The last week has been difficult from the outset, but only when I catch myself with time to think. I miss that, actually, as spending time with my own thoughts is a joy, but not so much these days. Exam stress, definitely. Emotional stress, indeed. Life stress, well.
It all began to crash down a week ago – I was at a Clinical Mixer, a cocktail party for grownups I suppose. Not drinking cocktails naturally, no, just hanging out and about with a generally lovely group of people – some gems more than others, naturally, and some delightful conversation, but overall a lovely evening. I was frocked up in a three-piece suit with a silver pocket watch and a mindful of diamond conversation… and I walked out after a few hours feeling like I’d been emotionally vampired to death.
Let me explain. I can only spend so long with a group of people before I need to escape. Even in the three hours I was there, I focussed on small groups, and had to take two breaks where I went outside onto the balcony and just stood by myself in the chill air for ten minutes to kind of self-renew.

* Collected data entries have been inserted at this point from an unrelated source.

-- ==== Sys2Proof/Proofs/CardRequests.lean ====
section
/-! The management card requests: the slot, the common tests, the six requests on one card, and MOVE_BALANCE (R17 to R23). -/

namespace Sys2Proof.Machine

variable {s t : State} {q : CardRequest}

/-! ### The request that is due -/

/-- What executes a card request, by its kind. -/
def CardOp.serve (op : CardOp) (q : CardRequest) (s : State) : State :=
  match op with
  | .read => serveReadCard q s
  | .suspend => changeCard q suspended .same s
  | .resume => changeCard q resumed .same s
  | .retire => changeCard q (retired (timeOf s.clock)) .fall s
  | .purge => servePurgeCard q s
  | .extend day => changeCard q (extended day) .same s
  | .move number => serveMoveBalance number q s

/-- A card request that is due is executed by the operation of its kind. -/
theorem exec_cardDue (due : CardDue s q) : exec q.op.command s = .next (q.op.serve q { s with posting := .card q }) := by
  cases op : q.op
  all_goals
    refine congrArg Host.Outcome.next ?_
    exact takeCard_due _ _ due (by rw [op])

theorem takeCard_busy {α : Type} (mine : CardOp → Option α) (serve : α → CardRequest → State → State) {a : α} (out : s.inReset = false)
    (idle : s.posting = .idle) (held : s.cardSlot = some q) (calm : clearing s = true) (own : mine q.op = some a) :
    takeCard mine serve s = cardAnswer q .busy [] s := by
  refine (outOfReset_due _ _ out).trans ?_
  simp only [idle, held, own, calm, if_true]
  rfl

theorem exec_cardBusy (out : s.inReset = false) (idle : s.posting = .idle) (held : s.cardSlot = some q) (busy : clearing s = true) :
    exec q.op.command s = .next (cardAnswer q .busy [] s) := by
  cases op : q.op
  all_goals
    refine congrArg Host.Outcome.next ?_
    exact takeCard_busy _ _ out idle held busy (by rw [op])

/-! ### The common tests -/

section
variable {number : Nat}

theorem requestedCard_format (bad : sixteenDigits number = false) : requestedCard s number = .error .format := by simp [requestedCard, bad]

theorem requestedCard_range (digits : sixteenDigits number = true) (bad : passesCheck number = false) :
    requestedCard s number = .error .range := by simp [requestedCard, digits, bad]

theorem requestedCard_notFound (digits : sixteenDigits number = true) (good : passesCheck number = true) (none : lookupCard s number = none) :
    requestedCard s number = .error .notFound := by simp [requestedCard, digits, good, none]

theorem requestedCard_found {k : Nat} {c : CardRecord} (digits : sixteenDigits number = true) (good : passesCheck number = true)
    (found : lookupCard s number = some (k, c)) : requestedCard s number = .ok (k, c) := by simp [requestedCard, digits, good, found]

end

theorem changeCard_error {change : CardRecord → Except ReplyReason CardRecord} {live : LiveChange} {reason : ReplyReason}
    (fails : requestedCard s q.card = .error reason) : changeCard q change live s = finishCard q reason [] s := by simp only [changeCard, fails]

/-- A request on one card is refused as the common tests say. -/
theorem serve_error {op : CardOp} {reason : ReplyReason} (single : ∀ d, op ≠ .move d) (fails : requestedCard s q.card = .error reason) :
    op.serve q s = finishCard q reason [] s := by
  cases op with
  | read => simp only [CardOp.serve, serveReadCard, fails]
  | suspend => exact changeCard_error fails
  | resume => exact changeCard_error fails
  | retire => exact changeCard_error fails
  | purge => simp only [CardOp.serve, servePurgeCard, fails]
  | extend day => exact changeCard_error fails
  | move d => exact absurd rfl (single d)

/-- Settles O20: the slot, the refusal of an erasure and the common tests. -/
theorem cardRequestsWaitInOneSlotAndAreRefusedInOrder : Obligations.CardRequestsWaitInOneSlotAndAreRefusedInOrder := by
  refine ⟨fun s t op n tag due => ?_, fun s q out idle held => ⟨fun busy => exec_cardBusy out idle held busy, fun calm single => ?_⟩⟩
  · have run : exec .cardSlotPlacement s = .next (serveCardSlotPlacement (op, n) tag t) := exec_due due
    obtain ⟨rest, rfl⟩ := due.rest
    rw [run]
    exact ⟨fun empty => congrArg _ (if_neg (by simp [empty])), fun full => congrArg _ (if_pos (by simpa [Option.isSome_iff_ne_none] using full))⟩
  · have refused {reason : ReplyReason} (fails : requestedCard s q.card = .error reason) :
        exec q.op.command s = .next (cardAnswer q reason [] s) :=
      (exec_cardDue ⟨out, calm, idle, held⟩).trans (congrArg _ (serve_error single fails))
    exact ⟨fun bad => refused (requestedCard_format bad), fun digits bad => refused (requestedCard_range digits bad),
      fun digits good none => refused (requestedCard_notFound digits good none)⟩

/-! ### The requests on a card found -/

section
variable {k : Nat} {c d : CardRecord} {change : CardRecord → Except ReplyReason CardRecord} {live : LiveChange}
  (found : requestedCard s q.card = .ok (k, c))
include found

theorem changeCard_refused {reason : ReplyReason} (refuses : change c = .error reason) :
    changeCard q change live { s with posting := .card q } = cardAnswer q reason [] s := by
  have same : requestedCard { s with posting := .card q } q.card = .ok (k, c) := found
  simp only [changeCard, same, refuses]
  rfl

/-- The written card, answered by the Posting Unit that took the request. -/
theorem changeCard_written (changes : change c = .ok d) : changeCard q change live { s with posting := .card q } =
    cardAnswer q .accepted (cardBlock s k (pruneHolds (timeOf s.clock) d))
      { s with
        cards := s.cards.write none k (some (pruneHolds (timeOf s.clock) d))
        programs := changeLiveAt live c.program s.programs } := by
  have same : requestedCard { s with posting := .card q } q.card = .ok (k, c) := found
  simp only [changeCard, same, changes]
  rfl

theorem serveReadCard_found : serveReadCard q { s with posting := .card q } = cardAnswer q .accepted (cardBlock s k c) s := by
  have same : requestedCard { s with posting := .card q } q.card = .ok (k, c) := found
  simp only [serveReadCard, same]
  rfl

theorem servePurgeCard_found : servePurgeCard q { s with posting := .card q } =
    if c.state = .retired then cardAnswer q .accepted [] { s with cards := s.cards.write none k none }
    else cardAnswer q .state [] s := by
  have same : requestedCard { s with posting := .card q } q.card = .ok (k, c) := found
  simp only [servePurgeCard, same]
  rfl

end

theorem suspended_active {c : CardRecord} (active : c.state = .active) : suspended c = .ok { c with state := .suspended } := if_pos active

theorem resumed_suspended {c : CardRecord} (held : c.state = .suspended) : resumed c = .ok { c with state := .active } := if_pos held

theorem retired_clean {now : Option Nat} {c : CardRecord} (alive : c.state ≠ .retired) (empty : c.balance = 0)
    (unheld : liveHolds now c.holds = []) : retired now c = .ok { c with state := .retired } :=
  (if_neg alive).trans (if_pos ⟨empty, by rw [unheld]; rfl⟩)

theorem earlierExpiry_false_iff (a b : Nat) : earlierExpiry a b = false ↔ a = 0 ∨ b ≠ 0 ∧ b ≤ a := by
  by_cases zero : a = 0 <;> simp [earlierExpiry, zero]

theorem extended_later {day : Nat} {c : CardRecord} (alive : c.state ≠ .retired) (small : day ≤ 16777215)
    (later : day = 0 ∨ c.expiryDay ≠ 0 ∧ c.expiryDay ≤ day) : extended day c = .ok { c with expiryDay := day } :=
  (if_neg alive).trans (if_pos ⟨small, (earlierExpiry_false_iff _ _).2 later⟩)

/-- Settles O21: each request by the state of the card. -/
theorem cardRequestsActOnTheCardFound : Obligations.CardRequestsActOnTheCardFound := by
  intro s q k c due digits good inTable held
  have looked : requestedCard s q.card = .ok (k, c) := requestedCard_found digits good inTable
  have run {op : CardOp} (own : q.op = op) : exec op.command s = .next (op.serve q { s with posting := .card q }) := own ▸ exec_cardDue due
  have writes {op : CardOp} {change : CardRecord → Except ReplyReason CardRecord} {d : CardRecord} (own : q.op = op)
      (serves : ∀ u, op.serve q u = changeCard q change .same u) (changes : change c = .ok d) :
      exec op.command s = .next (cardAnswer q .accepted (cardBlock s k (pruneHolds (timeOf s.clock) d))
        { s with cards := s.cards.write none k (some (pruneHolds (timeOf s.clock) d)) }) :=
    (run own).trans (congrArg _ ((serves _).trans (changeCard_written looked changes)))
  refine ⟨fun own => ?_, fun own => ⟨fun fits => ?_, fun other => ?_⟩, fun own => ⟨fun fits => ?_, fun other => ?_⟩,
    fun own => ⟨fun alive empty none => ?_, fun alive rest => ?_, fun gone => ?_⟩, fun own => ⟨fun gone => ?_, fun alive => ?_⟩,
    fun day own => ⟨fun gone => ?_, fun alive small later => ?_, fun alive outside => ?_⟩⟩
  · exact (run own).trans (congrArg _ (serveReadCard_found looked))
  · have written := writes own (fun _ => rfl) (suspended_active fits)
    exact written
  · exact (run own).trans (congrArg _ (changeCard_refused looked (if_neg other)))
  · have written := writes own (fun _ => rfl) (resumed_suspended fits)
    exact written
  · exact (run own).trans (congrArg _ (changeCard_refused looked (if_neg other)))
  · have unheld : liveHolds (timeOf s.clock) c.holds = [] := none
    refine (run own).trans (congrArg _ ((changeCard_written looked (retired_clean alive empty unheld)).trans ?_))
    simp only [pruneHolds, unheld]
    rfl
  · refine (run own).trans (congrArg _ (changeCard_refused looked ((if_neg alive).trans (if_neg fun clean => ?_))))
    exact rest.elim (fun balance => balance clean.1) fun holds => holds (List.isEmpty_iff.1 clean.2)
  · exact (run own).trans (congrArg _ (changeCard_refused looked (if_pos gone)))
  · exact (run own).trans (congrArg _ ((servePurgeCard_found looked).trans (if_pos gone)))
  · exact (run own).trans (congrArg _ ((servePurgeCard_found looked).trans (if_neg alive)))
  · exact (run own).trans (congrArg _ (changeCard_refused looked (if_pos gone)))
  · have written := writes own (fun _ => rfl) (extended_later alive small later)
    exact written
  · refine (run own).trans (congrArg _ (changeCard_refused looked ((if_neg alive).trans (if_neg fun fits => ?_))))
    have later := (earlierExpiry_false_iff _ _).1 fits.2
    omega

/-! ### MOVE_BALANCE -/

section
variable {number k j now : Nat} {c d : CardRecord}

/-- What MOVE_BALANCE finds once the clock is set and the two numbers differ (R23). -/
theorem serveMoveBalance_set (clock : timeOf s.clock = some now) (other : q.card ≠ number) : serveMoveBalance number q s =
    match requestedCard s q.card with
    | .error reason => finishCard q reason [] s
    | .ok (sourceSlot, source) =>
      if source.state = .suspended then
        match requestedCard s number with
        | .error reason => finishCard q reason [] s
        | .ok (slot, destination) =>
          match firstFailure (moveTests s source destination) with
          | some reason => finishCard q reason [] s
          | none => moveWrite q sourceSlot source slot destination s
      else finishCard q .state [] s :=
  (if_neg (by simp [clock])).trans (if_neg other)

Driving home afterwards I just felt… drained. Normally I can bounce back with a bit of alone time, but it didn’t seem to help. I feel almost like I’m at the end of my reservoir of being myself. I put online the comment that I was a bit sick of being ‘Ben’ – which is true at times; there’s a fair amount of self-loathing in the background at times, and it does spill forth when I’m particularly exhausted. Being the emotional guardian for the world is an amazing thing, and I really do feel whole when I am being the shoulder, the rock, the hand held outstretched, but I’m feeling stretched ever thinner and I’m afraid light is going to shine through.
In a true-to-form sense, of course, what worries me most about that is that I will be less helpful to others and that they will suffer because of it.
Yeah. I’m aware of what’s wrong with the above sentences.
Sigh. Psychiatry is affecting me more than it should. I don’t want to hug everyone now, which is a small blessing, but I want to be there for people like these, maybe for the people I know more but… this week I was told I’d be a superb clinician and that I’d be a wonderful doctor, one by a consultant specialist, the other by a patient’s family member. That was nice, and as I tried to joke to a med friend, “it’s all in the smiling eyes” (which by the way – how do people not get smiling eyes? How can you not smile with your eyes?) – but yeah. Like I’ve said before – clowns, you just need to be laughing on the outside.
I have an exam in three and a bit weeks. After that, I will no doubt be social for a few days as we do the “yay finished” dance in company, and then after that, I think I might go write a few essays or something to let my brain vent and calm. I might go for a drive for a few hundred kilometres. I might take up music again. I might go and see a play. Whatever I do – maybe I’ll be able to salvage these walls.
Sure as hell it’d be difficult to build a new house at this stage.